- **Source information**:

-- ==== Sys2Proof/Machine/LiveOps.lean ====
section
/-!
DEFINITION. Live service and leases as shared operations (19, 21): retirements, optical recalibration, and lease
messages.
-/

namespace Sys2Proof.Machine

/-! ## Retirements -/

/-- Owner-map runs of the marver segments that lie on a stack. -/
def runsOnStack (s : State) (stk : Nat) : List OwnRun :=
  s.guard.owners.filter fun r => decide (windowPages s ≤ r.base) && maStack (maOfPage s r.base) == stk

/-- Pages in use on a stack. -/
def pagesOnStack (s : State) (stk : Nat) : Nat := ((runsOnStack s stk).map (·.pages)).foldl (· + ·) 0

/-- Marver pages of one stack. -/
def stackPages (s : State) : Nat := 16 * 256 * bankPages s

/-- Stacks of the interleave that take new regions: not retired, not being retired (R539, R540). -/
def placeStacks (s : State) : List Nat :=
  s.mem.layout.stackMap.filter fun i => !stackOut s i && !s.live.stackRetires.any fun r => r.unit == i

/-- A stack's retirement ends once it holds no region: its bit is set in the boot record and the ticket completes
(R539). -/
def finishStackRetire (s : State) (r : Retire) : State :=
  let t := setBootRec (dropActivity s r.act) fun b => { b with stacksRetired := withBit b.stacksRetired r.unit true }
  let t := emit { t with live := { t.live with stackRetires := t.live.stackRetires.filter (· != r) } } 0x0B06 6
    (r.unit * 16) r.unit 0 0
  match r.ticket with | some k => finishTicket t k stOk [] | none => t

/-- A cane engine's retirement: its ports are disabled in ascending order, its feeds shuttered, its bit set (R541). -/
def finishCaneRetire (s : State) (r : Retire) : State :=
  let t := (List.range 8).foldl (fun u i => setPort u (8 * r.unit + i) 0 0) (dropActivity s r.act)
  let t := setBootRec t fun b => { b with canesRetired := withBit b.canesRetired r.unit true }
  let t := { t with
    fab := { t.fab with canesRetired := withBit t.fab.canesRetired r.unit true }
    live := { t.live with caneRetires := t.live.caneRetires.filter (· != r) } }
  let t := emit t 0x0B07 7 r.unit r.unit 0 0
  match r.ticket with | some k => finishTicket t k stOk [] | none => t

/-! ## Optical recalibration -/

/-- Whether an activity runs. -/
def actRuns (s : State) (ident : Nat) : Bool := s.rack.running.any (·.ident == ident)

def putRecal (s : State) (r : Recal) : State :=
  { s with live := { s.live with recals := s.live.recals.map fun x => if x.act = r.act then r else x } }

/-- The recalibration ends: its result, EV_OPTICS_RECAL_DONE, and the end of its activity (R537). -/
def finishRecal (s : State) (r : Recal) : State :=
  let t := dropActivity { s with live := { s.live with recals := s.live.recals.filter (·.act != r.act) } } r.act
  finishTicket (emit t 0x0B05 7 r.cane r.cane r.bad 0) r.ticket stOk
    ([BitVec.ofNat 8 r.done, BitVec.ofNat 8 r.bad] ++ zeros 6)

/-- Take the next port of the engine: a DISABLED port is skipped, a port that must stay DARK or at PROBE is left not UP
(R408, R537), any other retrains. -/
def recalNext (s : State) (r : Recal) : Nat → State
  | 0 => finishRecal s r
  | n + 1 =>
    if 8 ≤ r.next then finishRecal s r
    else
      let p := 8 * r.cane + r.next
      match (getPort s p).state with
      | 0 => recalNext s { r with next := r.next + 1 } n
      | 1 => recalNext s { r with next := r.next + 1, bad := r.bad + 1 } n
      | 2 => recalNext s { r with next := r.next + 1, bad := r.bad + 1 } n
      | _ => putRecal (setPort s p 3 2) r

/-- Begin a recalibration whose activity has been admitted. -/
def recalBegin (s : State) (act : Nat) : State :=
  match s.live.recals.find? (·.act == act) with
  | some r => if actRuns s act then recalNext s r 9 else s
  | none => s

/-- The training of a port that a recalibration waits for has ended. -/
def recalPortEnd (s : State) (p : Nat) (up : Bool) : State :=
  match s.live.recals.find? fun r => 8 * r.cane + r.next == p && actRuns s r.act with
  | some r => recalNext s { r with next := r.next + 1, done := r.done + b2n up, bad := r.bad + b2n (!up) } 9
  | none => s

/-! ## Leases (R499) -/

def putLease (s : State) (g : Group) : State :=
  { s with rack := { s.rack with groups := s.rack.groups.map fun x => if x.mem.group = g.mem.group then g else x } }

/-- A LEASE message (Table: LEASE payload). -/
def leaseBytes (gid op epoch stamp seq score p99 lost : Nat) : List Byte :=
  leBytes 4 gid ++ leBytes 1 op ++ zeros 3 ++ leBytes 8 epoch ++ leBytes 8 stamp ++ leBytes 4 seq ++ leBytes 4 score ++
  leBytes 4 p99 ++ leBytes 2 lost ++ zeros 10

/-- Whether the device belongs to a group: member or spare. -/
def belongs (s : State) (m : Membership) : Bool := m.members.contains (fabricDev s) || m.spares.contains (fabricDev s)

/-- Mirror holders whose answer a change of this device has awaited beyond the sub-request timeout, by member number
(R629). -/
def silentMirrors (s : State) (g : Group) : List Nat :=
  ((s.indexes.filter fun p => p.2.gid == g.mem.group).flatMap fun p =>
    ([p.2.primary, p.2.mirror].filterMap id).flatMap fun c =>
      match g.mem.roles[c.shard]? with
      | some r =>
        if r.state = 0 ∧ c.changes.any (fun x => x.primaryDone && x.needMirror && !x.mirrorDone && x.epoch != 0 &&
            decide (x.epoch + s.boot.settings.subreqTimeoutUs * 1000 < net s)) then [r.mirror] else []
      | none => []).foldl (fun l n => if l.contains n then l else l ++ [n]) []

/-- The member that this RENEW reports: the lowest first, and the others in turn (R499). -/
def nextLost (l told : List Nat) : Option Nat :=
  let low := fun (m : List Nat) => match m with | [] => none | a :: t => some (t.foldl min a)
  (low (l.filter fun n => !told.contains n)).or (low l)

/-- The device score of a RENEW: 0xFFFF_FFFF while a drain runs (R545). -/
def renewScore (s : State) : Nat := if s.live.draining then 0xFFFFFFFF else (getScore s 11 0).score

/-- Send RENEW for a group (R499). The 99th percentile of service times is a measurement of time, a free value here
(DESIGN CHOICE, assumption 3). -/
def sendRenew (s : State) (g : Group) : State :=
  let l := silentMirrors s g
  let told := if l.all g.peerLost.contains then [] else g.peerLost
  let lost := nextLost l told
  let (p99, t) := drawFree s 32
  let u := putLease t { g with
    seq := wrapAdd 32 g.seq 1
    renews := (g.renews.filter fun r => !elapsed s r.2 200000000) ++ [(g.seq, ns s)]
    lastRenew := ns s
    peerLost := match lost with | some n => told ++ [n] | none => [] }
  sendMsg u g.mem.gateway 7 0 0x51
    (leaseBytes g.mem.group 0 g.mem.epoch (net s) g.seq (renewScore s) p99 (lost.getD 0xFFFF))

/-- Send RELEASE, or a FENCED notice, for a group. -/
def sendLease (s : State) (g : Group) (op : Nat) : State :=
  sendMsg s g.mem.gateway 7 0 0x51 (leaseBytes g.mem.group op g.mem.epoch (net s) g.seq (renewScore s) 0 0xFFFF)

/-- Whether the device is within budget: LOCKED or HOLDOVER (R555). -/
def withinBudget (s : State) : Bool := decide (s.clk.state = 2) || decide (s.clk.state = 3)

end Sys2Proof.Machine
end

- **Instructions to follow**:
Within the records above, each line containing "leBytes" is to be returned.

- **Task response**:
  leBytes 4 gid ++ leBytes 1 op ++ zeros 3 ++ leBytes 8 epoch ++ leBytes 8 stamp ++ leBytes 4 seq ++ leBytes 4 score ++
  leBytes 4 p99 ++ leBytes 2 lost ++ zeros 10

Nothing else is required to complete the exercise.